For more on lenses see the lens package on hackage.

telescoped :: [Lens' (g (Cofree g a)) (Cofree g a)]      -> Lens' (Cofree g a) (Cofree g a)
telescoped :: [Traversal' (g (Cofree g a)) (Cofree g a)] -> Traversal' (Cofree g a) (Cofree g a)
telescoped :: [Getter (g (Cofree g a)) (Cofree g a)]     -> Getter (Cofree g a) (Cofree g a)
telescoped :: [Fold (g (Cofree g a)) (Cofree g a)]       -> Fold (Cofree g a) (Cofree g a)
telescoped :: [Setter' (g (Cofree g a)) (Cofree g a)]    -> Setter' (Cofree g a) (Cofree g a)

shoots :: (Applicative f, Traversable g) => (a -> f a) -> Cofree g a -> f (Cofree g a) #

A Traversal' that gives access to all non-leaf a elements of a Cofree g a, where non-leaf is defined as x from (x :< xs) where null xs is False.

Because this doesn't give access to all values in the Cofree g, it cannot be used to change types.

shoots :: Traversable g => Traversal' (Cofree g a) a

N.B. On GHC < 7.9, this is slightly less flexible, as it has to use null (toList xs) instead.

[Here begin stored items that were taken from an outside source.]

-- ==== Sys2Proof/Machine/State.lean ====
section
/-! DEFINITION. The state of the machine, as plain data, and the state right after reset. -/

namespace Sys2Proof.Machine

/-- A table keyed by number. An unlisted key reads as the table's default. -/
abbrev Tab (α : Type) := List (Nat × α)

/-- Why the machine stops with a fault: nowhere. The spec gives every case an effect: a device that a failed bridge or a failed start has stopped accepts no launch, and its time passes until it is restarted (R404, R422). -/
inductive Fault where
deriving DecidableEq, Repr

/-- Why an instruction has no meaning. -/
inductive Refusal where
  /-- An instruction rejected by name: raised by Dispatch for an arm without a meaning. Safe: nothing is claimed of it. -/
  | notModelled (mnemonic : String)
deriving DecidableEq, Repr

/-- The pipes of a selector (R45). -/
inductive Pipe where
  | i | f | s | m | none
deriving DecidableEq, Repr

/-- A value with its penumbra bit: a scalar register, a latch (R8, R39). -/
structure Reg where
  val : Word
  pen : Bool
deriving DecidableEq, Repr

/-- A thread register with its penumbra bit and its dead mark (R8, R43). -/
structure VReg where
  val : Word
  pen : Bool
  dead : Bool
deriving DecidableEq, Repr

/-- A predicate with its penumbra bit (R8). -/
structure PReg where
  val : Bool
  pen : Bool
deriving DecidableEq, Repr

/-- An entry of a loop stack (R8, R135). -/
structure Loop where
  start : Word
  stop : Word
  count : BitVec 24
deriving DecidableEq, Repr

/-- The trap state registers of a thread (R373). -/
structure TrapRegs where
  cause : Word
  pc : Word
  stat : Word
  addr : Dword
  ts : Dword
  lnk : Word
  gst : Word
deriving DecidableEq, Repr

/-- What trap entry saves and rti restores (R374, R379). -/
structure Saved where
  loops : List Loop
  rpc : Word
  rpv : Bool
  rpl : Bool
deriving DecidableEq, Repr

/-- One thread (R8). Unlisted v registers read 0, live and without penumbra; unlisted predicates are false, and p0 is true. ringI and ringF are its latch rings, newest first; xfer is the target of a transfer taken in the packet under way; posted lists the dies that received posted writes since its last release; sig, sigCount and windows (each with the time it closed) are its mirror stream, compared the number of its windows that have been compared, and mates how many of its words have passed a result between a primary and its mirror (R389). acq is the number of the latest token that it has obtained (R264). -/
structure Thread where
  v : Tab VReg
  p : Tab PReg
  loops : List Loop
  lnk : Word
  rpc : Word
  rpv : Bool
  snapLoops : List Loop
  snapLnk : Word
  cg : Bool
  rf : Bool
  rpl : Bool
  flg : BitVec 5
  fpen : Bool
  trap : TrapRegs
  saved : Saved
  ringI : List Reg
  ringF : List Reg
  xfer : Option Word
  arrTm : BitVec 16
  arrCl : BitVec 16
  arrGd : Bool
  sleep : Option Nat
  posted : List Nat
  sig : Dword
  sigCount : Nat
  windows : List (Dword × Nat)
  compared : Nat
  mates : Nat
  acq : Nat
  ended : Bool
  stopped : Bool
deriving DecidableEq, Repr

/-- A thread at group start: the initial values of R8. -/
def Thread.start : Thread :=
  { v := [], p := [], loops := [], lnk := 0xFFFFFFFF, rpc := 0, rpv := false, snapLoops := [], snapLnk := 0,
    cg := false, rf := false, rpl := false, flg := 0, fpen := false,
    trap := ⟨0, 0, 0, 0, 0, 0, 0⟩, saved := ⟨[], 0, false, false⟩,
    ringI := [], ringF := [], xfer := none, arrTm := 0, arrCl := 0, arrGd := false, sleep := none,
    posted := [], sig := 0, sigCount := 0, windows := [], compared := 0, mates := 0, acq := 0, ended := false, stopped := false }

/-- A frontier entry (R168). cyc is CYC of its core at its creation (R184), and joined that at which the last thread joined it (R169, R396); ready says that its priority has been read (R428); fid is the fault its read is held at. -/
structure FEntry where
  start : Word
  prio : Nat
  wait : Word
  age : Nat
  cyc : Nat
  joined : Nat
  promoted : Bool
  ready : Bool
  fid : Option Nat
deriving DecidableEq, Repr

/-- A parked sub-group: its threads and its own frontier (R375). -/
structure Sub where
  members : Word
  frontier : List FEntry
deriving DecidableEq, Repr

/-- An operation counted by a group's outstanding-operation counter: its class (0 LD, 1 CP, 2 MX, 3 XC), a number, and whether it has finished (R267). -/
structure GOp where
  cls : Nat
  num : Nat
  done : Bool
deriving DecidableEq, Repr

/-- Where a group's window lies: in the live-value store, being written out, or swapped out (R189). -/
inductive Swap where
  | resident | leaving | out
deriving DecidableEq, Repr

/-- A tile's place: a slot of the accumulator memory, or evicted to a record of the save area (R280, R291). -/
inductive TilePlace where
  | slot (n : Nat)
  | evicted (n : Nat)
deriving DecidableEq, Repr

/-- A mapped tile: its place, its cells by 64 × row + column, and its row guess flags and fresh bits (R280, R286, R292). -/
structure Tile where
  place : TilePlace
  cells : Tab Word
  rg : Word
  fresh : Word
deriving DecidableEq, Repr

/-- One group (R164): its number in the device (the model's own), its launch, team and number; scalar registers; rejoin masks and arrival vectors (R201); frontier and spilled entries; parked sub-groups; window in registers and its first granule, if it holds one (R187); LVSMODE; operations outstanding; spin detector (R185); the time from which its watchdog count runs, the ns of it that do not count, since when it is swapped out or pre-empted, and whether the watchdog has fired since it last issued (R386); swap; faults that park it (R226); compaction; arguments still to read (R345); tile map; threads; start packet. -/
structure Group where
  uid : Nat
  lseq : Nat
  team : Nat
  gnum : Nat
  s : Tab Reg
  jm : Tab Word
  ja : Tab Word
  frontier : List FEntry
  spilled : List FEntry
  subs : Tab Sub
  nextSub : Nat
  win : Nat
  base : Option Nat
  lvs : Word
  ops : List GOp
  streak : Nat
  spinPc : Word
  spinDisp : Word
  demoted : Bool
  dog : Nat
  dogOff : Nat
  dogStop : Option Nat
  bitten : Bool
  swap : Swap
  faults : List Nat
  moving : Bool
  argsLeft : List Nat
  argFailed : Option Dword
  tiles : Tab Tile
  threads : List Thread
deriving DecidableEq, Repr

/-- Threads of one group that a bundle carries (R172, R177). -/
structure Part where
  slot : Nat
  mask : Word
deriving DecidableEq, Repr

/-- A register that a step waits for: its group slot, its thread (none for an s register), and its number; predicates count from 1000 (R15). -/
structure RegRef where
  slot : Nat
  thr : Option Nat
  reg : Nat
deriving DecidableEq, Repr

/-- What a held step waits for (R178): register writes; guesses of threads, by slot, to resolve; the data of demanded loads; a thread's loads; room, each need with its resource (0 to 3 a group's counter of that class, 4 the core's copy places, 5 the matrix queue of a selector), group slot and amount; a rejoin mask; the phase of a barrier (0 team, 1 cluster, 2 grid) that its arrival belongs to, before arriving or after; barrier objects, each with the parity that keeps a thread of a slot waiting; a bitmap bit; the end of slp; a larger window; room in device queues, with the rank of each push among the waiting ones, until a time (R332); an operation counter; translation; a fault's answer; a fence or release. -/
inductive Wait where
  | reg (rs : List RegRef)
  | certainty (ts : List (Nat × Nat))
  | demand (loads : List Nat)
  | loads
  | queue (needs : List (Nat × Nat × Nat))
  | jwait (k : Nat)
  | arrive (kind n : Nat)
  | barrier (kind n : Nat)
  | bobj (ws : List (Nat × Bool × Nat × Nat))
  | cbwait
  | slp
  | vgrow (w : Nat)
  | tqpush (ws : List (Nat × Nat)) (until' : Option Nat)
  | owait (cls n : Nat)
  | walk
  | fence (rs : List Nat)
deriving DecidableEq, Repr

/-- A trap that a word raises in a thread: cause, INFO, address, and the word's position (R372 to R374). -/
structure Trap where
  cause : Nat
  info : Nat
  addr : Dword
  pos : Nat
deriving DecidableEq, Repr

/-- A piece of an access within one page: location, bytes, home die, the key value of its page, page kind (0 RC, 1 SO, 2 UN), alias kind, snapshot bits, and whether it lies on a peer device (R209 to R219, R224, R234). -/
structure Piece where
  loc : Nat
  n : Nat
  die : Nat
  key : Option Nat
  kind : Nat
  mx : Nat
  sx : Bool
  cw : Bool
  peer : Bool
deriving DecidableEq, Repr

/-- What a request in the load list is: a load; a vfill of a register in the threads of its po; an atomic with its operation and operand; a token acquire that writes a predicate (R237, R248, R255, R333). -/
inductive ReqKind where
  | load
  | fill
  | atomic (op : Nat) (v : Nat)
  | token (p : Nat)
deriving DecidableEq, Repr

/-- A load, atomic or token request outstanding (R15, R18, R20): its group and thread (none for a uniform load), the threads in whose program order it lies (R262), packet and position, kind, destination registers (s registers when thr is none), type, address, pieces, predictor, issue time and deadline, penumbra of the address, the value of each piece read at its home so far, the guess installed, the destinations that still hold it, whether it has written its registers, whether it is detached, its counted operation, and its place among its thread's words that a mirror pair shares (R389). own is its group's uid; came holds data that have arrived while a gdemand of it waits, until that installs them (R29). -/
structure Load where
  num : Nat
  own : Nat
  slot : Nat
  thr : Option Nat
  po : Word
  pc : Word
  pos : Nat
  kind : ReqKind
  dsts : List Nat
  ty : Nat
  ea : Dword
  pieces : List Piece
  cls : Nat
  pred : Nat
  issue : Nat
  deadline : Option Nat
  pen : Bool
  got : Tab Nat
  guess : Option Nat
  holds : List Nat
  written : Bool
  detached : Bool
  op : Option Nat
  mate : Nat
  came : Option Nat
deriving DecidableEq, Repr

/-- A write issued and not yet performed at its home (R274, R431): its group and thread, the threads in whose program order it lies (R262), order number, the pieces not yet performed and their data (little-endian), the atomic operation of a reduction, whether it follows every earlier write of its threads (R332), and the operation that counts it; held says that a mirror compare must release it, and window numbers the window of its thread's stream that holds it (R389); begun says that some of its units have been performed (R87). -/
structure Write where
  num : Nat
  own : Nat
  slot : Nat
  thr : Option Nat
  po : Word
  lseq : Nat
  pieces : List Piece
  data : Nat
  rmw : Option Nat
  rel : Bool
  ty : Nat
  op : Option Nat
  held : Bool
  window : Nat
  begun : Bool
deriving DecidableEq, Repr

/-- A release under way (R275): the writes it waits for, and for each other die the paths, as bits, down which a marker has still to arrive, and whether its report has arrived. -/
structure Release where
  num : Nat
  own : Nat
  slot : Nat
  thr : Nat
  writes : List Nat
  markers : List (Nat × Nat)
  reports : List Nat
deriving DecidableEq, Repr

/-- A translation-cache entry: root, page start and size, and the leaf (R225). -/
structure TlbEntry where
  root : Nat
  va : Nat
  size : Nat
  leaf : Nat
deriving DecidableEq, Repr

/-- A walk under way or held at a fault: the time it began, root, address, the EA of the access that asked for it and its packet, access kind (R227), the group slot (255 none), thread, launch, and fault number once it has faulted, whether its answer was fatal, and for an access that faults silently (a guessed address or a prefetch) that it is one and that it has failed (R21, R226, R251). -/
structure Walk where
  num : Nat
  since : Nat
  own : Nat
  root : Nat
  va : Nat
  ea : Nat
  pc : Word
  access : Nat
  slot : Nat
  thr : Option Nat
  lseq : Nat
  fid : Option Nat
  fatal : Bool
  spec : Bool
  failed : Bool
deriving DecidableEq, Repr

/-- A value-history entry: its tag, and the last true values, newest first (R19). -/
structure Hist where
  pc : Word
  pos : Nat
  slot : Nat
  thr : Option Nat
  vals : List Nat
deriving DecidableEq, Repr

/-- A late-arrival entry (R27): own is the number of its thread's group. -/
structure Late where
  own : Nat
  thr : Option Nat
  pc : Word
  pos : Nat
  ea : Dword
  val : Nat
deriving DecidableEq, Repr

/-- A matrix-engine word in a selector's queue, with the operands it read at issue: A fragments and scales by row, B fragments and scales by thread (R282, R285). -/
inductive MOp where
  | update (sr : Option Nat) (fmt : Nat) (mx : Bool) (rows : Word) (a b : List (List Word)) (xa xb : List Word) (rg : Word)
  | ard (cv g : Nat) (rows : Word) (dsts : List Nat)
  | ast (cv g : Nat) (ts : List (Nat × List Piece))
  | azero
  | arel
deriving DecidableEq, Repr

/-- A queued matrix-engine word: its group, tile, operation and counted operations, one for an update and one for each thread of an ast. -/
structure MWord where
  own : Nat
  slot : Nat
  tile : Nat
  what : MOp
  ops : List Nat
deriving DecidableEq, Repr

leaves :: (Applicative f, Traversable g) => (a -> f a) -> Cofree g a -> f (Cofree g a) #

A Traversal' that gives access to all leaf a elements of a Cofree g a, where leaf is defined as x from (x :< xs) where null xs is True.

Because this doesn't give access to all values in the Cofree g, it cannot be used to change types.

shoots :: Traversable g => Traversal' (Cofree g a) a

N.B. On GHC < 7.9, this is slightly less flexible, as it has to use null (toList xs) instead.